# Washout?



## gotwake7 (Apr 4, 2008)

I am new to the surf fishing. i know that you are supposed to fish in the washouts but what do they look like and how do you find them? any help would be great thanks.


----------



## bigdave195412 (Apr 18, 2008)

TO LOCATE A WASHOUT GO DOWN TO THE SURF AND LOOK ALONG THE BEACH. LOOK FOR A SPOT WHERE THE WATERHAS REMOVED THE MOST SAND FROM THE BEACH. YOU ALSO WANT TO WATCH THE WATER CLOSELY. REMEMBER THIS " WHEN THE DEPTH OF THE WATER = THE HEIGHT OF A WAVE, THE WAVE BREAKS" WHAT YOU NEED TO LOOK FOR IS A SPOT WHERE YOU SEE WAVES BREAKING ,THEN LOOK FOR A SPOT BETWEEN THE BREAKING WAVES WHERE THE WAVES ARE NOT BREAKING, THIS INDICATES DEEPER WATER OR A WASHOUT.


----------



## 38bat (Nov 23, 2007)

Do a search.
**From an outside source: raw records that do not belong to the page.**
-- ==== Sys2Proof/Syntax/Records.lean ====
section
/-! DEFINITION. The records a command's operands and results are made of (10_state.md R41 to R43,
30_encoding.md R101): views, values, message records, tokens, output buffers. -/

namespace Sys2Proof

/-- The two framers of a block (R30, R441): A is binary, B is text. -/
inductive Framer where
  | a | b
  deriving DecidableEq, Repr

/-- The variant recorded from the start marker (R34): 0xFE is v1, 0xFD is v2. -/
inductive Ver where
  | v1 | v2
  deriving DecidableEq, Repr

/-- A slice `[off, off+len)` of a working buffer (R41, R42: views borrow, they do not copy). -/
structure Slice where
  off : Nat
  len : Nat
  deriving DecidableEq, Repr

/-- A binary view (R41). `payload` and `sig` are slices of WBA; `sig` has length 0 when the frame has
no signature. `origin` is the model's own: the block and life that emitted it (R450;
notes/assumptions/12.md). -/
structure BinView where
  ver : Ver
  msgid : MsgId
  sys : Byte
  comp : Byte
  seq : Byte
  payload : Slice
  checksum : Half
  incompat : Byte
  compat : Byte
  sig : Slice
  gen : Nat
  origin : BlockId
  deriving DecidableEq, Repr

/-- A text view (R42). `fields` are the tokens, slices of WBB, in order. `origin` is the model's own: the
block and life that emitted it (R450; notes/assumptions/12.md). -/
structure TxtView where
  talker : Bytes
  sid : Bytes
  fields : List Slice
  fieldCount : Nat
  gen : Nat
  origin : BlockId
  deriving DecidableEq, Repr

/-- A binary field value (R203): a scalar, or the elements of an array. A `float` or `double` is its
bit pattern (R202), a `char` its byte. An `Int` may lie outside the field's value set, so that an
operand outside its type can be refused (R425). -/
inductive BinVal where
  | scalar (v : Int)
  | array (vs : List Int)
  deriving DecidableEq, Repr

/-- A text field value (R230): an integer, an IEEE 754 pattern, one byte, or a byte string. -/
inductive TxtVal where
  | int (v : Int)
  | f32 (bits : BitVec 32)
  | f64 (bits : BitVec 64)
  | chr (c : Byte)
  | str (s : Bytes)
  deriving DecidableEq, Repr

/-- A token BINDB stores (47_text_serdes.md R386): EMPTY_TOKEN, or a slice of WBB tagged with the
generation and the origin of its view. -/
inductive LazyTok where
  | empty
  | slice (s : Slice) (gen : Nat) (origin : BlockId)
  deriving DecidableEq, Repr

/-- The token operand of TXT.PARSE: a byte string of the IN space (R240), or the token a Lazy field
holds (R244, R386). -/
inductive Tok where
  | run (bs : Bytes)
  | held (t : LazyTok)
  deriving DecidableEq, Repr

/-- An OUT operand (R70, R101): a buffer of `len` bytes at `base` of the host's own bytes, or one that
the host laid over a working buffer, which the duties of 20_memory.md R84 forbid. -/
inductive OutBuf where
  | own (base len : Nat)
  | overBuffer (f : Framer) (len : Nat)
  deriving DecidableEq, Repr

end Sys2Proof
end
There is a tutorial with aerial photos etc....


----------



## User1265 (Oct 15, 2007)

This is the one here. The best description you will find. Explains everything with pictures. 

http://pensacolafishingforum.com/fishingforum/Topic77232-17-1.aspx


----------



## gotwake7 (Apr 4, 2008)

thanks i will check it out.


----------